Text Categorization

Input Filter

The Text Categorization tools (JDI, STI, STRI) take free text as input, tokenizes text into words (separated by space or tab), and calculate the JD or ST scores. The interested text, such as abstracts and titles, may contain punctuation and irrelevant characters and words that require an input filter to filter them out before applying TC tools. This preprocess should be performed differently according to the application due to the nature difference on the interested text.

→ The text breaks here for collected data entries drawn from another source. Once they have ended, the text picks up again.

-- ==== Sys2Proof/Machine/Parts/Engines.lean ====
section
/-! DEFINITION. State of the bobbin chapter (R223–R259). -/
namespace Sys2Proof.Machine

/-- One 2-D address generator (R224, R232): its four fields, the current address, the start of its row and the steps
taken in the row. -/
structure AddrGen where
  base : Word := 0
  strideX : Word := 0
  countX : Word := 0
  strideY : Word := 0
  cur : Word := 0
  row : Word := 0
  steps : Nat := 0
deriving DecidableEq, Repr

/-- One level of the hardware loop (R236): first and last instruction of the body and the runs left. -/
structure LoopLevel where
  start : Nat
  last : Nat
  left : Nat
deriving DecidableEq, Repr

/-- What a bobbin waits for. -/
inductive BobbinWait where
  | queueIn (q : Nat) (vd : Nat)
  | queueOut (vs : Nat)
  | barrier (n : Nat)
  | semaphore (n : Nat)
  | tag (tag : Nat) (sd : Nat)
  | fence
deriving DecidableEq, Repr

/-- One element of a stream queue: a vector and its eight metadata fields (R234, R240). -/
structure QueueElem where
  vec : List Px
  fields : List Word
deriving DecidableEq, Repr

/-- A transfer in flight (R233). -/
structure Transfer where
  tag : Nat
  localAddr : Nat
  remote : Nat
  count : Nat
  scalar : Bool
  outward : Bool
  space : Nat
deriving DecidableEq, Repr

/-- A span a hang is counted over: when it began, and the ungranted time since, in 1/16 ns (R256, R257). -/
structure HangSpan where
  since : Nat := 0
  ungranted : Nat := 0
deriving DecidableEq, Repr

/-- One bobbin (R223, R224, R232–R236). Memories are sparse: an unlisted word is 0. `waitSpan`: the BAR or SEM WAIT it is in;
`idleSpan`: in an in-line slot, input queued and no pop or push. -/
structure Bobbin where
  v : List (List Px) := []
  a : List (List Int) := []
  s : List Word := []
  p : List (BitVec 16) := []
  ag : List AddrGen := []
  pc : Nat := 0
  loops : List LoopLevel := []
  accSat : Bool := false
  running : Bool := false
  halted : Bool := false
  wait : Option BobbinWait := none
  imem : List (Nat × Word) := []
  vmem : List (Nat × List Px) := []
  smem : List (Nat × Word) := []
  in0 : List QueueElem := []
  in1 : List QueueElem := []
  outq : List QueueElem := []
  meta0 : List Word := []
  meta1 : List Word := []
  owed : List QueueElem := []
  transfers : List Transfer := []
  tagUe : List Nat := []
  kid : Nat := 0
  rank : Nat := 0
  waitSpan : HangSpan := {}
  idleSpan : HangSpan := {}
deriving DecidableEq, Repr

/-- The state of a kernel (R254). -/
inductive KernelPhase where
  | empty
  | loaded
  | stopped
  | running
  | faulted
deriving DecidableEq, Repr

/-- One user kernel (R252–R257): its image, allocation, fault record and result snapshot. -/
structure Kernel where
  phase : KernelPhase := .empty
  reserved : Nat := 0
  image : List (Nat × Word) := []
  committed : Bool := false
  bobbins : List Nat := []
  region : Nat := 0
  spillBase : Nat := 0
  spill : Nat := 0
  channel : Nat := 0
  fault : Byte := 0
  faultBobbin : Byte := 0
  faultPc : BitVec 12 := 0
  final : Bool := false
  versions : Counter := 0
  tapAbandoned : Counter := 0
  stallUs : Word := 0
  resultSeq : Word := 0
  result : List Word := []
  lastResult : Option Nat := none
  restarts : Nat := 0
deriving DecidableEq, Repr

/-- State of the bobbins, pillows and kernels (R223–R259): 128 bobbins, 8 pillow memories of 1 MiB, 16 semaphores a
pillow, kernels 0–15 and the four vendor kernels 0x80–0x83. `vendorFw`: the firmware version whose vendor images are
loaded. -/
structure EngineState where
  bobbins : List Bobbin := List.replicate 128 {}
  pillows : List (List (Nat × Byte)) := List.replicate 8 []
  sems : List (Nat × BitVec 16) := []
  user : List Kernel := List.replicate 16 {}
  vendor : List Kernel := List.replicate 4 {}
  vendorFw : Option Word := none
deriving DecidableEq, Repr

end Sys2Proof.Machine
end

TC tools provide a basic filter, word extraction filter, to perform this input filtering process. This filter is designed to filter out irrelevant characters from abstracts and titles of articles in MEDLINE. This filter is on by default in command-line tools. It can be turn off if users apply their won filter before applying TC tools.

JDI:
- Use "|" as token to separate text and MeSH
- Use TextInputFilter( ) to process text
  - Apply Word Extraction filter
  - Apply Acronym filter (TBD)
  - Filter out non-legal words to get legal words
  - Filter out duplicated words to get unique words
- Use MeshInputFilter( ) to process MeSH
  - Tokenize MeSHs using "|" as separator
  - Check if MeSH is an MeSH abbreviation
  - Check if MeSH is in the database tables
STI:
- Use TextInputFilter( ) to process text
  - Apply Word Extraction filter
  - Apply Acronym filter (TBD)
  - Filter out non-legal words to get legal words
  - Filter out duplicated words to get unique words
STRI:
- Use TextInputFilter( ) to process text
  - Apply Word Extraction filter
  - Apply Acronym filter (TBD)
  - Filter out non-legal words to get legal words
  - Filter out duplicated words to get unique words
- Use MeshInputFilter( ) to process MeSH
  - Tokenize MeSHs using "|" as separator
  - Check if MeSH is an MeSH abbreviation
  - Check if MeSH is in the database tables